In accordance with Sections 55 of Act CXX of 2001 on the Capital Market and to comply with the disclosure requirement set out in Annex 4 in PM Decree No. 24/2008. (VIII. 15.), AutoWallis Nyrt. (registered seat: 1055 Budapest, Honvéd utca 20.; hereinafter: “Company”) hereby informs market participants as follows.
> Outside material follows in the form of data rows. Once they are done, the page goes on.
-- ==== Sys2Proof/Laws/Vector.lean ====
section
/-! SUPPORT. Registers of the vector side: one lemma for each field and each named update, and what reading an element
finds after a write. -/
namespace Sys2Proof.Machine


/-! ## Vector sides -/

@[simp] theorem Vec.setTags_v (v : Vec) (r : VReg) (n : Nat) (t : Tag) : (v.setTags r n t).v = v.v := rfl
@[simp] theorem Vec.setTags_bad (v : Vec) (r : VReg) (n : Nat) (t : Tag) : (v.setTags r n t).bad = v.bad := rfl
@[simp] theorem Vec.setTags_told (v : Vec) (r : VReg) (n : Nat) (t : Tag) : (v.setTags r n t).told = v.told := rfl
@[simp] theorem Vec.setTags_m (v : Vec) (r : VReg) (n : Nat) (t : Tag) : (v.setTags r n t).m = v.m := rfl
@[simp] theorem Vec.setTags_e (v : Vec) (r : VReg) (n : Nat) (t : Tag) : (v.setTags r n t).e = v.e := rfl
@[simp] theorem Vec.setTags_s (v : Vec) (r : VReg) (n : Nat) (t : Tag) : (v.setTags r n t).s = v.s := rfl
@[simp] theorem Vec.setTags_vtype (v : Vec) (r : VReg) (n : Nat) (t : Tag) : (v.setTags r n t).vtype = v.vtype := rfl
@[simp] theorem Vec.setTags_vl (v : Vec) (r : VReg) (n : Nat) (t : Tag) : (v.setTags r n t).vl = v.vl := rfl
@[simp] theorem Vec.setTags_vlmax (v : Vec) (r : VReg) (n : Nat) (t : Tag) : (v.setTags r n t).vlmax = v.vlmax := rfl
@[simp] theorem Vec.setTags_vstart (v : Vec) (r : VReg) (n : Nat) (t : Tag) : (v.setTags r n t).vstart = v.vstart := rfl
@[simp] theorem Vec.setTags_grant (v : Vec) (r : VReg) (n : Nat) (t : Tag) : (v.setTags r n t).grant = v.grant := rfl
@[simp] theorem Vec.setTags_fgrant (v : Vec) (r : VReg) (n : Nat) (t : Tag) : (v.setTags r n t).fgrant = v.fgrant := rfl
@[simp] theorem Vec.setTags_lanereq (v : Vec) (r : VReg) (n : Nat) (t : Tag) : (v.setTags r n t).lanereq = v.lanereq := rfl
@[simp] theorem Vec.setTags_scalebase (v : Vec) (r : VReg) (n : Nat) (t : Tag) : (v.setTags r n t).scalebase = v.scalebase := rfl
@[simp] theorem Vec.setTags_flags (v : Vec) (r : VReg) (n : Nat) (t : Tag) : (v.setTags r n t).flags = v.flags := rfl
@[simp] theorem Vec.setTags_ftrap (v : Vec) (r : VReg) (n : Nat) (t : Tag) : (v.setTags r n t).ftrap = v.ftrap := rfl
@[simp] theorem Vec.setTags_viq (v : Vec) (r : VReg) (n : Nat) (t : Tag) : (v.setTags r n t).viq = v.viq := rfl
@[simp] theorem Vec.setTags_infl (v : Vec) (r : VReg) (n : Nat) (t : Tag) : (v.setTags r n t).infl = v.infl := rfl
@[simp] theorem Vec.setElem_tag (v : Vec) (l w : Nat) (b : VReg) (i c : Nat) : (v.setElem l w b i c).tag = v.tag := rfl
@[simp] theorem Vec.setElem_m (v : Vec) (l w : Nat) (b : VReg) (i c : Nat) : (v.setElem l w b i c).m = v.m := rfl
@[simp] theorem Vec.setElem_e (v : Vec) (l w : Nat) (b : VReg) (i c : Nat) : (v.setElem l w b i c).e = v.e := rfl
@[simp] theorem Vec.setElem_s (v : Vec) (l w : Nat) (b : VReg) (i c : Nat) : (v.setElem l w b i c).s = v.s := rfl
@[simp] theorem Vec.setElem_vtype (v : Vec) (l w : Nat) (b : VReg) (i c : Nat) : (v.setElem l w b i c).vtype = v.vtype := rfl
@[simp] theorem Vec.setElem_vl (v : Vec) (l w : Nat) (b : VReg) (i c : Nat) : (v.setElem l w b i c).vl = v.vl := rfl
@[simp] theorem Vec.setElem_vlmax (v : Vec) (l w : Nat) (b : VReg) (i c : Nat) : (v.setElem l w b i c).vlmax = v.vlmax := rfl
@[simp] theorem Vec.setElem_vstart (v : Vec) (l w : Nat) (b : VReg) (i c : Nat) : (v.setElem l w b i c).vstart = v.vstart := rfl
@[simp] theorem Vec.setElem_grant (v : Vec) (l w : Nat) (b : VReg) (i c : Nat) : (v.setElem l w b i c).grant = v.grant := rfl
@[simp] theorem Vec.setElem_fgrant (v : Vec) (l w : Nat) (b : VReg) (i c : Nat) : (v.setElem l w b i c).fgrant = v.fgrant := rfl
@[simp] theorem Vec.setElem_lanereq (v : Vec) (l w : Nat) (b : VReg) (i c : Nat) : (v.setElem l w b i c).lanereq = v.lanereq := rfl
@[simp] theorem Vec.setElem_scalebase (v : Vec) (l w : Nat) (b : VReg) (i c : Nat) : (v.setElem l w b i c).scalebase = v.scalebase := rfl
@[simp] theorem Vec.setElem_flags (v : Vec) (l w : Nat) (b : VReg) (i c : Nat) : (v.setElem l w b i c).flags = v.flags := rfl
@[simp] theorem Vec.setElem_ftrap (v : Vec) (l w : Nat) (b : VReg) (i c : Nat) : (v.setElem l w b i c).ftrap = v.ftrap := rfl
@[simp] theorem Vec.setElem_viq (v : Vec) (l w : Nat) (b : VReg) (i c : Nat) : (v.setElem l w b i c).viq = v.viq := rfl
@[simp] theorem Vec.setElem_infl (v : Vec) (l w : Nat) (b : VReg) (i c : Nat) : (v.setElem l w b i c).infl = v.infl := rfl
@[simp] theorem Vec.setEntry_v (v : Vec) (e : Entry) : (v.setEntry e).v = v.v := rfl
@[simp] theorem Vec.setEntry_tag (v : Vec) (e : Entry) : (v.setEntry e).tag = v.tag := rfl
@[simp] theorem Vec.setEntry_bad (v : Vec) (e : Entry) : (v.setEntry e).bad = v.bad := rfl
@[simp] theorem Vec.setEntry_told (v : Vec) (e : Entry) : (v.setEntry e).told = v.told := rfl
@[simp] theorem Vec.setEntry_m (v : Vec) (e : Entry) : (v.setEntry e).m = v.m := rfl
@[simp] theorem Vec.setEntry_e (v : Vec) (e : Entry) : (v.setEntry e).e = v.e := rfl
@[simp] theorem Vec.setEntry_s (v : Vec) (e : Entry) : (v.setEntry e).s = v.s := rfl
@[simp] theorem Vec.setEntry_vtype (v : Vec) (e : Entry) : (v.setEntry e).vtype = v.vtype := rfl
@[simp] theorem Vec.setEntry_vl (v : Vec) (e : Entry) : (v.setEntry e).vl = v.vl := rfl
@[simp] theorem Vec.setEntry_vlmax (v : Vec) (e : Entry) : (v.setEntry e).vlmax = v.vlmax := rfl
@[simp] theorem Vec.setEntry_vstart (v : Vec) (e : Entry) : (v.setEntry e).vstart = v.vstart := rfl
@[simp] theorem Vec.setEntry_grant (v : Vec) (e : Entry) : (v.setEntry e).grant = v.grant := rfl
@[simp] theorem Vec.setEntry_fgrant (v : Vec) (e : Entry) : (v.setEntry e).fgrant = v.fgrant := rfl
@[simp] theorem Vec.setEntry_lanereq (v : Vec) (e : Entry) : (v.setEntry e).lanereq = v.lanereq := rfl
@[simp] theorem Vec.setEntry_scalebase (v : Vec) (e : Entry) : (v.setEntry e).scalebase = v.scalebase := rfl
@[simp] theorem Vec.setEntry_flags (v : Vec) (e : Entry) : (v.setEntry e).flags = v.flags := rfl
@[simp] theorem Vec.setEntry_ftrap (v : Vec) (e : Entry) : (v.setEntry e).ftrap = v.ftrap := rfl
@[simp] theorem Vec.setEntry_viq (v : Vec) (e : Entry) : (v.setEntry e).viq = v.viq := rfl
@[simp] theorem Vec.settle_v (v : Vec) : (v.settle).v = v.v := rfl
@[simp] theorem Vec.settle_tag (v : Vec) : (v.settle).tag = v.tag := rfl
@[simp] theorem Vec.settle_bad (v : Vec) : (v.settle).bad = v.bad := rfl
@[simp] theorem Vec.settle_told (v : Vec) : (v.settle).told = v.told := rfl
@[simp] theorem Vec.settle_m (v : Vec) : (v.settle).m = v.m := rfl
@[simp] theorem Vec.settle_e (v : Vec) : (v.settle).e = v.e := rfl
@[simp] theorem Vec.settle_s (v : Vec) : (v.settle).s = v.s := rfl
@[simp] theorem Vec.settle_vtype (v : Vec) : (v.settle).vtype = v.vtype := rfl
@[simp] theorem Vec.settle_vl (v : Vec) : (v.settle).vl = v.vl := rfl
@[simp] theorem Vec.settle_vlmax (v : Vec) : (v.settle).vlmax = v.vlmax := rfl
@[simp] theorem Vec.settle_vstart (v : Vec) : (v.settle).vstart = v.vstart := rfl
@[simp] theorem Vec.settle_grant (v : Vec) : (v.settle).grant = v.grant := rfl
@[simp] theorem Vec.settle_fgrant (v : Vec) : (v.settle).fgrant = v.fgrant := rfl
@[simp] theorem Vec.settle_lanereq (v : Vec) : (v.settle).lanereq = v.lanereq := rfl
@[simp] theorem Vec.settle_scalebase (v : Vec) : (v.settle).scalebase = v.scalebase := rfl
@[simp] theorem Vec.settle_ftrap (v : Vec) : (v.settle).ftrap = v.ftrap := rfl
@[simp] theorem Vec.settle_viq (v : Vec) : (v.settle).viq = v.viq := rfl
@[simp] theorem Vec.complete_v (v : Vec) (e : Entry) : (v.complete e).v = v.v := rfl
@[simp] theorem Vec.complete_tag (v : Vec) (e : Entry) : (v.complete e).tag = v.tag := rfl
@[simp] theorem Vec.complete_bad (v : Vec) (e : Entry) : (v.complete e).bad = v.bad := rfl
@[simp] theorem Vec.complete_told (v : Vec) (e : Entry) : (v.complete e).told = v.told := rfl
@[simp] theorem Vec.complete_m (v : Vec) (e : Entry) : (v.complete e).m = v.m := rfl
@[simp] theorem Vec.complete_e (v : Vec) (e : Entry) : (v.complete e).e = v.e := rfl
@[simp] theorem Vec.complete_s (v : Vec) (e : Entry) : (v.complete e).s = v.s := rfl
@[simp] theorem Vec.complete_vtype (v : Vec) (e : Entry) : (v.complete e).vtype = v.vtype := rfl
@[simp] theorem Vec.complete_vl (v : Vec) (e : Entry) : (v.complete e).vl = v.vl := rfl
@[simp] theorem Vec.complete_vlmax (v : Vec) (e : Entry) : (v.complete e).vlmax = v.vlmax := rfl
@[simp] theorem Vec.complete_grant (v : Vec) (e : Entry) : (v.complete e).grant = v.grant := rfl
@[simp] theorem Vec.complete_fgrant (v : Vec) (e : Entry) : (v.complete e).fgrant = v.fgrant := rfl
@[simp] theorem Vec.complete_lanereq (v : Vec) (e : Entry) : (v.complete e).lanereq = v.lanereq := rfl
@[simp] theorem Vec.complete_scalebase (v : Vec) (e : Entry) : (v.complete e).scalebase = v.scalebase := rfl
@[simp] theorem Vec.complete_ftrap (v : Vec) (e : Entry) : (v.complete e).ftrap = v.ftrap := rfl
@[simp] theorem Vec.complete_viq (v : Vec) (e : Entry) : (v.complete e).viq = v.viq := rfl
@[simp] theorem Vec.progress_v (v : Vec) (e : Entry) (hi : Nat) : (v.progress e hi).v = v.v := rfl
@[simp] theorem Vec.progress_tag (v : Vec) (e : Entry) (hi : Nat) : (v.progress e hi).tag = v.tag := rfl
@[simp] theorem Vec.progress_bad (v : Vec) (e : Entry) (hi : Nat) : (v.progress e hi).bad = v.bad := rfl
@[simp] theorem Vec.progress_told (v : Vec) (e : Entry) (hi : Nat) : (v.progress e hi).told = v.told := rfl
@[simp] theorem Vec.progress_m (v : Vec) (e : Entry) (hi : Nat) : (v.progress e hi).m = v.m := rfl
@[simp] theorem Vec.progress_e (v : Vec) (e : Entry) (hi : Nat) : (v.progress e hi).e = v.e := rfl
@[simp] theorem Vec.progress_s (v : Vec) (e : Entry) (hi : Nat) : (v.progress e hi).s = v.s := rfl
@[simp] theorem Vec.progress_vtype (v : Vec) (e : Entry) (hi : Nat) : (v.progress e hi).vtype = v.vtype := rfl
@[simp] theorem Vec.progress_vl (v : Vec) (e : Entry) (hi : Nat) : (v.progress e hi).vl = v.vl := rfl
@[simp] theorem Vec.progress_vlmax (v : Vec) (e : Entry) (hi : Nat) : (v.progress e hi).vlmax = v.vlmax := rfl
@[simp] theorem Vec.progress_vstart (v : Vec) (e : Entry) (hi : Nat) : (v.progress e hi).vstart = v.vstart := rfl
@[simp] theorem Vec.progress_grant (v : Vec) (e : Entry) (hi : Nat) : (v.progress e hi).grant = v.grant := rfl
@[simp] theorem Vec.progress_fgrant (v : Vec) (e : Entry) (hi : Nat) : (v.progress e hi).fgrant = v.fgrant := rfl
@[simp] theorem Vec.progress_lanereq (v : Vec) (e : Entry) (hi : Nat) : (v.progress e hi).lanereq = v.lanereq := rfl
@[simp] theorem Vec.progress_scalebase (v : Vec) (e : Entry) (hi : Nat) : (v.progress e hi).scalebase = v.scalebase := rfl
@[simp] theorem Vec.progress_flags (v : Vec) (e : Entry) (hi : Nat) : (v.progress e hi).flags = v.flags := rfl
@[simp] theorem Vec.progress_ftrap (v : Vec) (e : Entry) (hi : Nat) : (v.progress e hi).ftrap = v.ftrap := rfl
@[simp] theorem Vec.progress_viq (v : Vec) (e : Entry) (hi : Nat) : (v.progress e hi).viq = v.viq := rfl
@[simp] theorem Vec.setStream_v (v : Vec) (j : SReg) (t : Option Stream) : (v.setStream j t).v = v.v := rfl
@[simp] theorem Vec.setStream_tag (v : Vec) (j : SReg) (t : Option Stream) : (v.setStream j t).tag = v.tag := rfl
@[simp] theorem Vec.setStream_bad (v : Vec) (j : SReg) (t : Option Stream) : (v.setStream j t).bad = v.bad := rfl
@[simp] theorem Vec.setStream_told (v : Vec) (j : SReg) (t : Option Stream) : (v.setStream j t).told = v.told := rfl
@[simp] theorem Vec.setStream_m (v : Vec) (j : SReg) (t : Option Stream) : (v.setStream j t).m = v.m := rfl
@[simp] theorem Vec.setStream_e (v : Vec) (j : SReg) (t : Option Stream) : (v.setStream j t).e = v.e := rfl
@[simp] theorem Vec.setStream_vtype (v : Vec) (j : SReg) (t : Option Stream) : (v.setStream j t).vtype = v.vtype := rfl
@[simp] theorem Vec.setStream_vl (v : Vec) (j : SReg) (t : Option Stream) : (v.setStream j t).vl = v.vl := rfl
@[simp] theorem Vec.setStream_vlmax (v : Vec) (j : SReg) (t : Option Stream) : (v.setStream j t).vlmax = v.vlmax := rfl
@[simp] theorem Vec.setStream_vstart (v : Vec) (j : SReg) (t : Option Stream) : (v.setStream j t).vstart = v.vstart := rfl
@[simp] theorem Vec.setStream_grant (v : Vec) (j : SReg) (t : Option Stream) : (v.setStream j t).grant = v.grant := rfl
@[simp] theorem Vec.setStream_fgrant (v : Vec) (j : SReg) (t : Option Stream) : (v.setStream j t).fgrant = v.fgrant := rfl
@[simp] theorem Vec.setStream_lanereq (v : Vec) (j : SReg) (t : Option Stream) : (v.setStream j t).lanereq = v.lanereq := rfl
@[simp] theorem Vec.setStream_scalebase (v : Vec) (j : SReg) (t : Option Stream) : (v.setStream j t).scalebase = v.scalebase := rfl
@[simp] theorem Vec.setStream_flags (v : Vec) (j : SReg) (t : Option Stream) : (v.setStream j t).flags = v.flags := rfl
@[simp] theorem Vec.setStream_ftrap (v : Vec) (j : SReg) (t : Option Stream) : (v.setStream j t).ftrap = v.ftrap := rfl
@[simp] theorem Vec.setStream_viq (v : Vec) (j : SReg) (t : Option Stream) : (v.setStream j t).viq = v.viq := rfl
@[simp] theorem Vec.setStream_infl (v : Vec) (j : SReg) (t : Option Stream) : (v.setStream j t).infl = v.infl := rfl
@[simp] theorem Vec.setMaskBit_v (v : Vec) (n : MReg) (i : Nat) (b : Bool) : (v.setMaskBit n i b).v = v.v := by unfold Vec.setMaskBit; split <;> rfl
@[simp] theorem Vec.setMaskBit_tag (v : Vec) (n : MReg) (i : Nat) (b : Bool) : (v.setMaskBit n i b).tag = v.tag := by unfold Vec.setMaskBit; split <;> rfl
@[simp] theorem Vec.setMaskBit_bad (v : Vec) (n : MReg) (i : Nat) (b : Bool) : (v.setMaskBit n i b).bad = v.bad := by unfold Vec.setMaskBit; split <;> rfl
@[simp] theorem Vec.setMaskBit_told (v : Vec) (n : MReg) (i : Nat) (b : Bool) : (v.setMaskBit n i b).told = v.told := by unfold Vec.setMaskBit; split <;> rfl
@[simp] theorem Vec.setMaskBit_e (v : Vec) (n : MReg) (i : Nat) (b : Bool) : (v.setMaskBit n i b).e = v.e := by unfold Vec.setMaskBit; split <;> rfl
@[simp] theorem Vec.setMaskBit_s (v : Vec) (n : MReg) (i : Nat) (b : Bool) : (v.setMaskBit n i b).s = v.s := by unfold Vec.setMaskBit; split <;> rfl
@[simp] theorem Vec.setMaskBit_vtype (v : Vec) (n : MReg) (i : Nat) (b : Bool) : (v.setMaskBit n i b).vtype = v.vtype := by unfold Vec.setMaskBit; split <;> rfl
@[simp] theorem Vec.setMaskBit_vl (v : Vec) (n : MReg) (i : Nat) (b : Bool) : (v.setMaskBit n i b).vl = v.vl := by unfold Vec.setMaskBit; split <;> rfl
@[simp] theorem Vec.setMaskBit_vlmax (v : Vec) (n : MReg) (i : Nat) (b : Bool) : (v.setMaskBit n i b).vlmax = v.vlmax := by unfold Vec.setMaskBit; split <;> rfl
@[simp] theorem Vec.setMaskBit_vstart (v : Vec) (n : MReg) (i : Nat) (b : Bool) : (v.setMaskBit n i b).vstart = v.vstart := by unfold Vec.setMaskBit; split <;> rfl
@[simp] theorem Vec.setMaskBit_grant (v : Vec) (n : MReg) (i : Nat) (b : Bool) : (v.setMaskBit n i b).grant = v.grant := by unfold Vec.setMaskBit; split <;> rfl
@[simp] theorem Vec.setMaskBit_fgrant (v : Vec) (n : MReg) (i : Nat) (b : Bool) : (v.setMaskBit n i b).fgrant = v.fgrant := by unfold Vec.setMaskBit; split <;> rfl
@[simp] theorem Vec.setMaskBit_lanereq (v : Vec) (n : MReg) (i : Nat) (b : Bool) : (v.setMaskBit n i b).lanereq = v.lanereq := by unfold Vec.setMaskBit; split <;> rfl
@[simp] theorem Vec.setMaskBit_scalebase (v : Vec) (n : MReg) (i : Nat) (b : Bool) : (v.setMaskBit n i b).scalebase = v.scalebase := by unfold Vec.setMaskBit; split <;> rfl
@[simp] theorem Vec.setMaskBit_flags (v : Vec) (n : MReg) (i : Nat) (b : Bool) : (v.setMaskBit n i b).flags = v.flags := by unfold Vec.setMaskBit; split <;> rfl
@[simp] theorem Vec.setMaskBit_ftrap (v : Vec) (n : MReg) (i : Nat) (b : Bool) : (v.setMaskBit n i b).ftrap = v.ftrap := by unfold Vec.setMaskBit; split <;> rfl
@[simp] theorem Vec.setMaskBit_viq (v : Vec) (n : MReg) (i : Nat) (b : Bool) : (v.setMaskBit n i b).viq = v.viq := by unfold Vec.setMaskBit; split <;> rfl
@[simp] theorem Vec.setMaskBit_infl (v : Vec) (n : MReg) (i : Nat) (b : Bool) : (v.setMaskBit n i b).infl = v.infl := by unfold Vec.setMaskBit; split <;> rfl
@[simp] theorem Vec.complete_vstart (v : Vec) (e : Entry) : (v.complete e).vstart = 0 := rfl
The Board of Directors of the Company, by Resolution 1/2023 (19.VII.) decided – subject to a contingent condition – on
- the acquisition of 100% of the shares of Wallis Autómegosztó Zrt. (registered seat: 1033 Budapest, Kórház utca 6 12.; company registration number: 01-10-141923) by way of contributions of the shareholders of this company of their shares in the company to AutoWallis Nyrt. in exchange for which the shareholders will acquire new shares to be issued by the Company (the “Contribution Agreement”).
- the increase the share capital of the Company in respect of the Contribution Agreement by 50,750,906 new dematerialised ordinary shares of Series “C” with a nominal value of HUF 12.50 per share and an issue price of HUF 96.55 per share, taking into account the average share price on the stock exchange on the 30 calendar days preceding the decision. As a result, the Company’s share capital will increase from HUF 5,528,612,525 to HUF 6,162,998,850, with an amount of HUF 634,386,325, while the remaining amount of HUF 4,265,613,675 will be transferred to the Company’s capital reserve (“Capital Increase”).
The closing of the Contribution Agreement has not yet taken place at the time of publication of this information. The closing of the Contribution Agreement is a prerequisite for the registration of the Capital Increase with the Companies Court and the issuance of new shares.
Upon closing of the Contribution Agreement, the new shares to be issued in the Capital Increase will be received by the sellers of Wallis Autómegosztó Zrt. (74.99% Wallis Asset Management Zrt., 21.39% Széchenyi Tőke Alap, 3.62% management).
Wallis Asset Management Zrt. is part of the Wallis Group, so the Wallis Group will further increase its influence in the Company in the event of the closing of the Contribution Agreement. Wallis Group will lock up the shares to be acquired in the Capital Increase for a period of 12 months.